Later, it is revealed that John Tate has joined a Christian group, presumably in the hope of transforming his life into a more moral existence. He wanted to gain redemption for the sins he and the group had committed.
PhilFor most of the play, Phil shows no signs of remorse for his treatment of Leah or the crimes they commit. In fact, he seems outright sociopathic in the way that he orders Adam’s death and shows little emotion about anything that happens.

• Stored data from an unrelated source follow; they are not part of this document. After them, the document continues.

-- ==== Sys2Proof/Machine/Field.lean ====
section
/-! DEFINITION. The loss of a field's power and its revival (R153, R399). -/

namespace Sys2Proof.Machine

/-! ### What the network domains of a field held unanswered -/

/-- The outbound number of a message: 0 for a load or a wait. -/
def Body.oseq (b : Body) : Nat :=
  match b with
  | .home r => r.oseq
  | .bar _ _ _ o _ => o
  | .name _ m => m.oseq
  | .spawn _ _ _ _ o => o
  | _ => 0

/-- The number of a message that is no numbered effect. -/
def Body.nseq (b : Body) : Nat := match b with | .name _ m => m.nseq | _ => 0

/-- A request as its sender sends it again: a registration or a prune from its own router on (R80). A message without any number is sent as
it was. -/
def State.sentAgain (s : State) (m : Msg) : Msg :=
  match m.body with
  | .home r => { m with body := .home { r with resent := true } }
  | .name op x =>
    let y : NameMsg := { x with resent := true, hops := 0, trail := none }
    match op, x.who with
    | .reg, .tile u | .prune, .tile u => if x.oseq = 0 ∧ x.nseq = 0 then m else s.climbMsg u (s.partOf u) op { y with overflow := false, late := false }
    | _, .tile u => if x.oseq = 0 then m else { m with src := .tile u, body := .name op y }
    | _, _ => m
  | _ => m

/-- Messages, each with a note, in the order of their numbers; one without a number follows what goes to the same receiver before it. -/
def byNumber (l : List (Bool × Msg)) : List (Bool × Msg) :=
  let key (r : List (Nat × Bool × Msg)) (m : Msg) : Nat :=
    if m.body.oseq ≠ 0 then m.body.oseq else ((r.filter fun e => e.2.2.dst == m.dst).map (·.1)).foldl max 0
  ((l.foldl (fun r m => r ++ [(key r m.2, m)]) []).mergeSort fun x y => decide (x.1 ≤ y.1)).map (·.2)

/-- The message of a barrier's waiter. -/
def State.waiterMsg (s : State) (t k : Nat) (w : Nat × Nat × Nat × Nat) : Msg :=
  let f := match (s.c w.2.1).issued.find? fun x => x.id == w.2.2.1 with | some x => x.set.frame | none => 0
  ⟨.tile w.2.1, .tile t, .request, .bar k (.barw w.1 w.2.2.1 w.2.2.2) f 0 (s.frame w.2.1 f).task.taskId, 0, false⟩

/-- What tile t's network domain had taken and not answered, beyond what its slate shadows (R399): also what nothing acknowledges, the prunes,
releases and publishes that its frames' ends sent. -/
def State.unanswered (s : State) (t : Nat) (kept : NDom) : List Msg :=
  let n := s.n t
  let reqs := (n.open.filter fun r => !kept.open.contains r).map fun r => (⟨r.sender, .tile t, .request, .home r, 0, false⟩ : Msg)
  let waits := n.barriers.flatMap fun e =>
    (e.2.waiters.filter fun w => !(kept.barriers.getD e.1 {}).waiters.contains w).map fun w => s.waiterMsg t e.1 w
  reqs ++ waits ++ (n.ingress.filter fun m => !kept.ingress.contains m) ++ n.taken.filter fun m => !n.ingress.contains m

/-- The network domain that a slate revives: as of D, with the requests it was serving to be served again. -/
def Slate.domainAtD (l : Slate) : NDom :=
  let n := if l.d0.isSome || l.d1.isSome then l.snapN.getD {} else {}
  { n with
    lines := n.lines.map fun (x : HLine) => { x with busy := none, queue := x.busy.toList ++ x.queue, acks := [], reading := [] }
    walks := [] }

/-! ### The loss (R399) -/

/-- The stalls of a network domain end with it. -/
def State.dropStalls (s : State) (t : Nat) : State :=
  let ids := (s.n t).walks.filterMap (·.stall)
  if ids.isEmpty then s
  else s.modPart (s.partOf t) fun p => { p with stalls := p.stalls.filter fun x => !ids.contains x }

/-- A tile loses both domains: its revival record names a field loss, also where it had lost its C domain before. -/
def State.loseBoth (s : State) (t : Nat) : State :=
  let s := (s.dropStalls t).lose t 2 none
  let s := s.modSlate t fun l => { l with draft := l.draft.set 0 (w64 (2 * 2 ^ 60 + bits (l.draft.getD 0 0) 59 0)) }
  s.setN t { (s.tile t).slate.domainAtD with nameSeq := (s.n t).nameSeq }

/-- Replies of HBM4E, and reads on their way, for homes of a field. -/
def Msg.hbmFor (m : Msg) (field : Nat) : Bool :=
  let here (a : Agent) : Bool := match a with | .tile t => decide (fieldOf t = field) | _ => false
  match m.body with
  | .hbmReply _ _ _ _ _ _ => here m.dst
  | .hbm w _ _ _ _ _ _ _ _ _ _ => !w && here m.src
  | _ => false

/-- A field loses power: every tile's C domain, and its N domain back to its durable point (R153, R399). -/
def State.loseField (s : State) (field : Nat) : State :=
  let ts := fieldTiles field
  let lost := ts.flatMap fun t => s.unanswered t (s.tile t).slate.domainAtD
  let s := ts.foldl (fun s t => s.loseBoth t) s
  let s : State := { s with net := s.net.filter fun m => !m.hbmFor field }
  s.modHub field fun h => { h with powered := false, lost := h.lost ++ lost, tlb := [], life := h.lifePersisted, samples := [] }

/-- FIELD_POWER_LOSS (R399). -/
def execFieldPowerLoss (field : Nat) (s : State) : Host.Outcome State Fault Refusal :=
  onField field s fun s => if (s.hub field).powered then s.loseField field else s

/-! ### The return of power, and the resends (R399) -/

/-- A message of a sender that waits at the boundary of a field. -/
def Msg.outside (m : Msg) (field : Nat) : Bool :=
  m.cls != .reply && (match m.dst with | .tile t => fieldOf t == field | .hub h => h == field | _ => false) &&
    (match m.src with | .tile u => fieldOf u != field | _ => false)

/-- Lost requests of a sender leave again, in the order of their outbound numbers with those of its messages that wait at the field's
boundary; a tile of the field itself sends again only what its revival suppresses, or does not come to again since its own D covers it. -/
def State.resend (s : State) (field : Nat) (ok : Agent → Bool) : State :=
  let ours (m : Msg) : Bool := ok m.sender
  let late (m : Msg) : Bool := match m.sender with
    | .tile t => decide (fieldOf t ≠ field) || decide (0 < m.body.oseq ∧ m.body.oseq ≤ (s.tile t).slate.h) ||
        decide (0 < m.body.nseq ∧ m.body.nseq ≤ ((s.tile t).slate.snapN.getD {}).nameSeq)
    | _ => true
  let lost := (s.hub field).lost.filter ours
  if lost.isEmpty then s else
  let waits (m : Msg) : Bool := ours m && m.outside field
  let l := byNumber ((lost.filter late).map (fun m => (true, s.sentAgain m)) ++ (s.net.filter waits).map fun m => (false, m))
  let s : State := { s with net := s.net.filter fun m => !waits m }
  let s := s.modHub field fun h => { h with lost := h.lost.filter fun m => !ours m }
  l.foldl (fun s m => if m.1 then s.send m.2 else { s with net := s.net ++ [m.2] }) s

/-- The lines of a home go on. -/
def State.linesOn (s : State) (t : Nat) : State := (s.n t).lines.foldl (fun s l => s.lineOn t l.part l.va) s

/-- Agents other than tiles. -/
def Agent.notTile (a : Agent) : Bool := match a with | .tile _ => false | _ => true

/-- FIELD_POWER_RETURN (R399): not for a field that a start excluded, nor in a module that has halted (R400); every tile of the field revives together with its N domain; the agents outside the tiles send again. -/
def execFieldPowerReturn (field : Nat) (s : State) : Host.Outcome State Fault Refusal :=
  onField field s fun s =>
    if (s.hub field).powered || (s.hub field).excluded || s.ctl.halted then s
    else
      let s := s.modHub field fun h => { h with powered := true }
      let s := (fieldTiles field).foldl (fun s t => if (s.tile t).powered || !s.railsUp t then s else s.revive t) s
      let s := (fieldTiles field).foldl (fun s t => s.linesOn t) s
      s.resend field Agent.notTile

/-- FIELD_REVIVAL_RESEND (R399): once the field has revived and nothing from it to the tile is still to arrive, tile t sends again
what it sent into the field and had no answer to. -/
def execFieldRevivalResend (t field : Nat) (s : State) : Host.Outcome State Fault Refusal :=
  if t ≥ Config.numTiles + Config.numRims then .fault .noSuchUnit
  else onField field s fun s =>
    let me := walker t
    let coming := s.net.any fun m => m.dst == me && match m.src with | .tile u => decide (fieldOf u = field) | _ => false
    if !(s.hub field).powered || coming then s else s.resend field (· == me)

end Sys2Proof.Machine
end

Therefore, it is a surprise to see how affected he becomes by Adam’s murder. He shows a sudden dependency on Leah (just at the moment that she leaves him) and spends his days sitting in a field, alone. He stops eating, and is no longer able to be part of the gang.

In contrast, some of the characters show no guilt at all for their actions. Cathy is the most obvious example of this, seen “grinning” from the very beginning.

She is surprised when other characters are shocked by her framing of an innocent postman. Also, she takes Adam away to be killed with a sense of excitement that illustrates her growing thirst for violence. It is this ruthlessness, with no weight of guilt, that allows her to rule the gang at the end of the play.

Bullying

Bullying is shown to be at the core of the gang’s activities, which bonds them together from the beginning. When John Tate reassures Lou of the gang’s ability to protect themselves, he says proudly that “everyone’s scared” of them at school. This emphasises the misery their bullying causes other students, and the power brought to the gang as a result.

The crimes against Adam stem from a sense of gleeful bullying towards an outsider who is always “hanging around” and “trying to be part of” the gang. The acts that Jan and Mark list grow more shocking, starting with eating leaves and stealing vodka to burning him with cigarettes. They even force him to run across a motorway and throw stones at him as he crosses the abandoned mineshaft.

This gives a sense of how bullying can start from something small and gradually escalate in savagery. As the bullies explore the limits of what they can do, they realise the power it grants them to subject others to these acts.

Adam’s death was, in many ways, an inevitable escalation of this awful bullying. Eventually, he couldn’t remember anything of his life or who he was. He was described merely as:

“a boy who looks like a tramp . . . staring at them as though they were aliens”

This demonstrates how bullying can strip away the sense of identity for victims as they are submitted to acts that take away any control and dignity.

Brian, too, is a bullying victim, as established by John Tate addressing him as “You crying little piece of filth” when we first meet him. Later, Phil forces him into making a false witness statement by threatening to kill him.

Brian is sensitive, being deeply affected by Adam’s death. He is also very vulnerable, particularly with his worsening mental state. It is these ‘weaknesses’ that the rest of the gang exploit. This demonstrates a chimp-like mentality where only the strongest and the cruellest members of the group are able to survive and gain the most power.